Cuando London se fue, Nim se quedó en silencio, pensando.

Era cierto: para la compañía hubiera sido mala publicidad que uno de sus directores y portavoz oficial se viera involucrado en un caso de robo de energía, aunque fuera inocentemente. Nim pensó que debía sentir alivio. Sin embargo, algo seguía importunándole desde hacía dos días, un zumbido en el subconsciente, la convicción de que él sabía algo importante pero que no podía recordar.

Había otra cosa. Esta vez no en el subconsciente.

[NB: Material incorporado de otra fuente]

theorem serialize_sound (hn : n.toNat = d.length) : frameMalformed (serialize o t c f n d) = false := by
  rw [Bool.eq_false_iff, ne_eq, frameMalformed_iff, byteAt_serialize_zero, byteAt_serialize_one, byteAt_serialize_length,
    length_serialize, hn]
  simp

theorem slice_serialize_body (hn : n.toNat = d.length) :
    slice (serialize o t c f n d) 0 (7 + n.toNat) = frameHeader o t c f n ++ d := by
  rw [slice, serialize_eq, hn, List.drop_zero]
  exact List.take_left' (by simp)

theorem slice_serialize_data (hn : n.toNat = d.length) : slice (serialize o t c f n d) 7 (7 + n.toNat) = d := by
  rw [slice, serialize_eq, hn, List.append_assoc, List.drop_left' (length_frameHeader o t c f n)]
  exact List.take_left' (by omega)

/-- A word read at the end of one list is the first word of the list that follows it. -/
theorem be16_append_right (p q : List Byte) : be16 (p ++ q) p.length = be16 q 0 := by
  simp [be16, byteAt, List.getD_eq_getElem?_getD, List.getElem?_append_right]

/-- The trailer is the sum, high byte first. -/
theorem be16_serialize_trailer (hn : n.toNat = d.length) :
    be16 (serialize o t c f n d) (7 + n.toNat) = sum16 (frameHeader o t c f n ++ d) := by
  have hbody : (frameHeader o t c f n ++ d).length = 7 + n.toNat := by simp [hn]
  rw [serialize_eq, ← hbody, be16_append_right]
  exact hi8_append_lo8 _

/-- VALIDATE_fn takes a frame whose length byte counts its data, and gives every field back. -/
theorem validateFn_serialize (hn : n.toNat = d.length) :
    validateFn (serialize o t c f n d) =
      (.ok, some
        { origin := o, target := t, control := c, function := f, len := n, data := d
          crc := sum16 (frameHeader o t c f n ++ d), kind := classify c f }) := by
  have hsum : sum16 (slice (serialize o t c f n d) 0 (7 + n.toNat)) = be16 (serialize o t c f n d) (7 + n.toNat) := by
    rw [slice_serialize_body hn, be16_serialize_trailer hn]
  have hrecord : parseFrame (serialize o t c f n d) =
      { origin := o, target := t, control := c, function := f, len := n, data := d
        crc := sum16 (frameHeader o t c f n ++ d), kind := classify c f } := by
    simp only [parseFrame, byteAt_serialize_origin, byteAt_serialize_target, byteAt_serialize_control, byteAt_serialize_function,
      byteAt_serialize_length, slice_serialize_data hn, be16_serialize_trailer hn]
  rcases validateFn_cases (serialize o t c f n d) with ⟨hbad, -⟩ | ⟨-, -, heq⟩ | ⟨-, hne, -⟩
  · exact absurd (hbad.symm.trans (serialize_sound hn)) (by simp)
  · rw [heq, hrecord]
  · exact absurd hsum hne

end serialized

/-! ## A word placed for the next step (log 6, log 26) -/

theorem portsOfWord_of_ok {w : Word} {i : Instr} (h : decodeCommand w = .ok i) : portsOfWord w = { Ports.zero with cmd := w } := by
  simp only [portsOfWord, h]

theorem portsOfWord_of_error {w : Word} {e : WordError} (h : decodeCommand w = .error e) :
    portsOfWord w = (AsmLine.validate (serialize 0#8 0#8 (w.extractLsb' 8 8) (w.extractLsb' 0 8) 0#8 [])).ports := by
  simp only [portsOfWord, h]

theorem withFetchWord_script_toNat (s : State) (w : Word) : (s.withFetchWord 16 w.toNat).script = portsOfWord w :: s.script := by
  rw [State.withFetchWord_script, BitVec.ofNat_toNat, BitVec.setWidth_eq]

/-- A frame presented with its own length, one the port can count, is VALIDATE's operand. -/
theorem valOperand_validate (s : State) (rest : List Ports) {frame : List Byte} (hlen : frame.length < 512) :
    (s.sample (AsmLine.validate frame).ports rest).valOperand = frame := by
  have hcount : (BitVec.ofNat 9 frame.length).toNat = frame.length := by rw [BitVec.toNat_ofNat, Nat.mod_eq_of_lt hlen]
  simp only [State.valOperand, State.sample_ports, AsmLine.ports, hcount, portBytes_length_self]

/-- The step that presents a frame to VALIDATE answers what VALIDATE_fn says of it. -/
theorem step_validate {s : State} {frame : List Byte} {rest : List Ports} (hs : s.script = (AsmLine.validate frame).ports :: rest)
    (hlen : frame.length < 512) :
    step s = .next ((s.sample (AsmLine.validate frame).ports rest).withOut
      { Outputs.none with val := some { status := (validateFn frame).1, fr := (validateFn frame).2 } }) := by
  rw [step_of_decode hs (decodeCommand_encode (i := .validate) rfl)]
  show execValidate _ = _
  rw [execValidate, valOperand_validate s rest hlen]

/-- Settles O6: a command word is decoded again, any other word travels in a frame without data. -/
theorem placedWordIsRunByTheNextStep : Obligations.PlacedWordIsRunByTheNextStep := by
  intro s w
  have hscript := withFetchWord_script_toNat s w
  constructor
  · intro i hi
    rw [portsOfWord_of_ok hi] at hscript
    exact step_of_decode hscript hi
  · intro e he
    rw [portsOfWord_of_error he] at hscript
    have hstep := step_validate hscript (by simp)
    rw [validateFn_serialize rfl] at hstep
    exact ⟨_, _, hstep, rfl, rfl, rfl, rfl, rfl, rfl, rfl⟩

/-! ## The FRAME rows (30_encoding.md R90 to R98) -/

/-- A FRAME.UNKNOWN row answers what the classifier says of its pair (log 23). -/
theorem exec_frameUnknown (c f : Byte) (s : State) :
    exec (.frameUnknown c f) s = .next (s.withOut { Outputs.none with kind := some (classify c f) }) :=
  rfl

/-- Settles O45: only FRAME.UNKNOWN asks the classifier. -/
theorem frameRowsAnswerTheirKind : Obligations.FrameRowsAnswerTheirKind := by
  refine fun s c f => ⟨rfl, rfl, rfl, rfl, rfl, rfl, rfl, fun hwf => ?_⟩
  rw [exec_frameUnknown, classify_of_wellFormed hwf]
  rfl

/-- Settles O47: of the classifier's eight answers three have a reply kind, and there the pair with bit 7 set is a pair of the
table. -/
theorem replyKindSetsBit7OfTheFunction : Obligations.ReplyKindSetsBit7OfTheFunction := by
  intro c f k h
  rcases classify_cases c f with ⟨rfl, rfl, hkind⟩ | ⟨-, -, hkind⟩ | ⟨rfl, rfl, hkind⟩ | ⟨-, -, hkind⟩ | ⟨-, -, hkind⟩ |
    ⟨rfl, rfl, hkind⟩ | ⟨-, -, hkind⟩ | ⟨-, hkind⟩
  all_goals
    rw [hkind] at h
    cases h
  case inl => exact (rfl : classify 0x00#8 0x80#8 = .regRequest)
  case inr.inr.inl => exact (rfl : classify 0x00#8 0x81#8 = .addrConfirm)
  case inr.inr.inr.inr.inr.inl => exact (rfl : classify 0x01#8 0x81#8 = .infoResponse)

end Sys2Proof.Machine

namespace Sys2Proof.Machine

/-! ## The checksum (40_codec.md R100, R101) -/

/-- Settles O30: the model's sum is reduced modulo `2^16`, and the largest frame wraps. -/
theorem checksumIsTheByteSumModulo65536 : Obligations.ChecksumIsTheByteSumModulo65536 := by
  have hlargest : (([0xAA#8, 0x55#8] ++ List.replicate 260 0xFF#8).map BitVec.toNat).sum = 66555 := by
    rw [List.map_append, List.map_replicate, List.sum_append, List.sum_replicate]
    rfl
  exact ⟨sum16_toNat, hlargest, (congrArg (BitVec.ofNat 16) hlargest).trans rfl⟩

/-- Settles O31. -/
theorem markerContributes255ToTheChecksum : Obligations.MarkerContributes255ToTheChecksum :=
  fun p => sum16_append [0xAA#8, 0x55#8] p

/-! ## ENCODE (40_codec.md R102) -/

/-- ENCODE writes the serialized operands and the length in nine bits. -/
theorem exec_encode (s : State) :
    exec .encode s = .next (s.withOut { Outputs.none with
      enc := some
        { out := serialize s.ports.encOrigin s.ports.encTarget s.ports.encControl s.ports.encFunction s.ports.encLen s.encOperand
          outLen := s.ports.encLen.setWidth 9 + 9#9 } }) :=
  rfl

/-- Settles O32: of the output only the length is not literally the model's. -/
theorem encodeSerializesTheFrame : Obligations.EncodeSerializesTheFrame := by
  intro s
  have hlen : s.ports.encLen.setWidth 9 + 9#9 = BitVec.ofNat 9 (s.ports.encLen.toNat + 9) := by bv_omega
  rw [exec_encode, hlen]
  rfl

/-! ## The bytes VALIDATE reads (40_codec.md R104) -/

/-- A part of a vector, byte by byte. -/
theorem slice_eq_map_range {p : List Byte} {i n : Nat} (h : i + n ≤ p.length) :
    slice p i (i + n) = (List.range n).map fun k => byteAt p (i + k) := by
  refine List.ext_getElem (by rw [length_slice, List.length_map, List.length_range]; omega) fun k hk _ => ?_
  have hkn : k < n := by rw [length_slice] at hk; omega
  rw [← byteAt_eq_getElem hk, byteAt_slice p (by omega), List.getElem_map, List.getElem_range]

/-- The checksum of a vector's first bytes. -/
theorem sum16_slice_zero {p : List Byte} {n : Nat} (h : n ≤ p.length) :
    sum16 (slice p 0 n) = BitVec.ofNat 16 ((List.range n).map fun i => (byteAt p i).toNat).sum := by
  have hslice := slice_eq_map_range (p := p) (i := 0) (n := n) (by omega)
  simp only [Nat.zero_add] at hslice
  rw [hslice, sum16, List.map_map]
  rfl

theorem be16_seven_add (p : List Byte) (n : Nat) : be16 p (7 + n) = byteAt p (7 + n) ++ byteAt p (8 + n) := by
  rw [be16, show 7 + n + 1 = 8 + n by omega]

/-- The structural checks pass when the marker is in place and the length byte counts the data. -/
theorem frameMalformed_eq_false_iff {r : List Byte} :
    frameMalformed r = false ↔ byteAt r 0 = 0xAA#8 ∧ byteAt r 1 = 0x55#8 ∧ r.length = (byteAt r 6).toNat + 9 := by
  simp only [Bool.eq_false_iff, ne_eq, frameMalformed_iff, not_or, not_not]
  exact ⟨fun ⟨_, h⟩ => h, fun ⟨h0, h1, hlen⟩ => ⟨by omega, h0, h1, hlen⟩⟩

theorem validateFn_of_malformed {r : List Byte} (h : frameMalformed r = true) : validateFn r = (.frameMalformed, none) := by
  rw [validateFn, if_pos h]

/-- All VALIDATE_fn can answer to a structurally sound vector. -/
theorem validateFn_cases_of_sound {r : List Byte} (h : frameMalformed r = false) :
    (sum16 (slice r 0 (7 + (byteAt r 6).toNat)) = be16 r (7 + (byteAt r 6).toNat) ∧
      validateFn r = (.ok, some (parseFrame r))) ∨
    (sum16 (slice r 0 (7 + (byteAt r 6).toNat)) ≠ be16 r (7 + (byteAt r 6).toNat) ∧
      validateFn r = (.checksumMismatch, some (parseFrame r))) := by
  rcases validateFn_cases r with ⟨hbad, -⟩ | ⟨-, hcase⟩ | ⟨-, hcase⟩
  · cases h.symm.trans hbad
  · exact .inl hcase
  · exact .inr hcase

/-- VALIDATE answers what VALIDATE_fn says of its operand. -/
theorem exec_validate {u : State} {r : List Byte} (h : u.valOperand = r) :
    exec .validate u = .next { u with
      out := { Outputs.none with val := some { status := (validateFn r).1, fr := (validateFn r).2 } } } := by
  subst h
  rfl

/-- A vector presented with its own length is VALIDATE's operand. -/
theorem valOperand_eq_of_length {u : State} {r : List Byte} (hframe : u.ports.valFrame = r)
    (hlen : u.ports.valLen.toNat = r.length) : u.valOperand = r := by
  rw [State.valOperand, hframe, hlen, portBytes_length_self]

/-- VALIDATE_fn of a structurally sound vector, byte by byte. -/
theorem validateFn_of_sound {p : List Byte} {n : Nat} (hsound : frameMalformed p = false) (hn : (byteAt p 6).toNat = n)
    (hlen : p.length = n + 9) :
    validateFn p =
      (if BitVec.ofNat 16 ((List.range (7 + n)).map fun i => (byteAt p i).toNat).sum = byteAt p (7 + n) ++ byteAt p (8 + n) then .ok
        else .checksumMismatch,
       some
        { origin := byteAt p 2, target := byteAt p 3, control := byteAt p 4, function := byteAt p 5, len := byteAt p 6
          data := (List.range n).map fun i => byteAt p (7 + i)
          crc := byteAt p (7 + n) ++ byteAt p (8 + n), kind := classify (byteAt p 4) (byteAt p 5) }) := by
  have hiff : sum16 (slice p 0 (7 + n)) = be16 p (7 + n) ↔
      BitVec.ofNat 16 ((List.range (7 + n)).map fun i => (byteAt p i).toNat).sum = byteAt p (7 + n) ++ byteAt p (8 + n) := by
    rw [sum16_slice_zero (by omega), be16_seven_add]
  rcases validateFn_cases_of_sound hsound with ⟨hsum, heq⟩ | ⟨hsum, heq⟩ <;> rw [hn] at hsum
  · rw [heq, parseFrame, hn, slice_eq_map_range (by omega), be16_seven_add, if_pos (hiff.mp hsum)]
  · rw [heq, parseFrame, hn, slice_eq_map_range (by omega), be16_seven_add, if_neg (mt hiff.mpr hsum)]

/-- Settles O34: the structural checks are the statement's, and a sound vector is answered from its bytes. -/
theorem validateChecksAndParsesTheFrame : Obligations.ValidateChecksAndParsesTheFrame := by
  intro s m r n
  have hm : s.valOperand.length = m := length_portBytes _ _
  have hmalformed : frameMalformed s.valOperand = true ↔ m < 9 ∨ r 0 ≠ 0xAA#8 ∨ r 1 ≠ 0x55#8 ∨ m ≠ n + 9 := by
    rw [frameMalformed_iff, hm]
    rfl
  rw [exec_validate rfl]
  by_cases hbad : m < 9 ∨ r 0 ≠ 0xAA#8 ∨ r 1 ≠ 0x55#8 ∨ m ≠ n + 9
  case pos => rw [validateFn_of_malformed (hmalformed.mpr hbad), if_pos hbad]
  case neg =>
    have hsound : frameMalformed s.valOperand = false := Bool.eq_false_iff.mpr (mt hmalformed.mp hbad)
    rw [validateFn_of_sound hsound rfl (by omega : s.valOperand.length = n + 9), if_neg hbad]
    rfl

/-! ## What ENCODE wrote, validated (40_codec.md R107) -/

/-- Settles O35: the data operand has the length ENCODE declares, so VALIDATE_fn takes the serialized frame. -/
theorem validateOfEncodeRecoversTheFrame : Obligations.ValidateOfEncodeRecoversTheFrame := by
  refine fun s => ⟨_, exec_encode s, fun u hframe hlen => ?_⟩
  have hn : s.ports.encLen.toNat = s.encOperand.length := (length_portBytes _ _).symm
  have hcount : u.ports.valLen.toNat = s.encOperand.length + 9 := by rw [hlen, outLen_toNat, hn]
  rw [exec_validate (valOperand_eq_of_length hframe (by rw [hcount, length_serialize])), validateFn_serialize hn,
    Nat.add_comm _ 7, be16_serialize_trailer hn]
  rfl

¿Por qué había puesto tanto énfasis el juez Yale (como ocurrió en la conversación con Eric Humphrey, Harry London y Nim) en que nunca había oído hablar de robos de energía? Claro que era muy posible que así fuera. Es cierto que los periódicos, y ocasionalmente la televisión, los habían mencionado, pero no es de esperar que todo el mundo sepa todo lo que sale en las noticias, ni siquiera un juez del Tribunal Supremo. De todos modos, a Nim la insistencia le había parecido desusada.

Volvió a su primer pensamiento. La duda que le importunaba.

¿Qué demonios era lo que sabía? Quizá si no se esforzara tanto, le vendría a la memoria naturalmente.

Siguió trabajando en el discurso que pronunciaría para la convención del Instituto Nacional de Electricidad al cabo de cuatro días.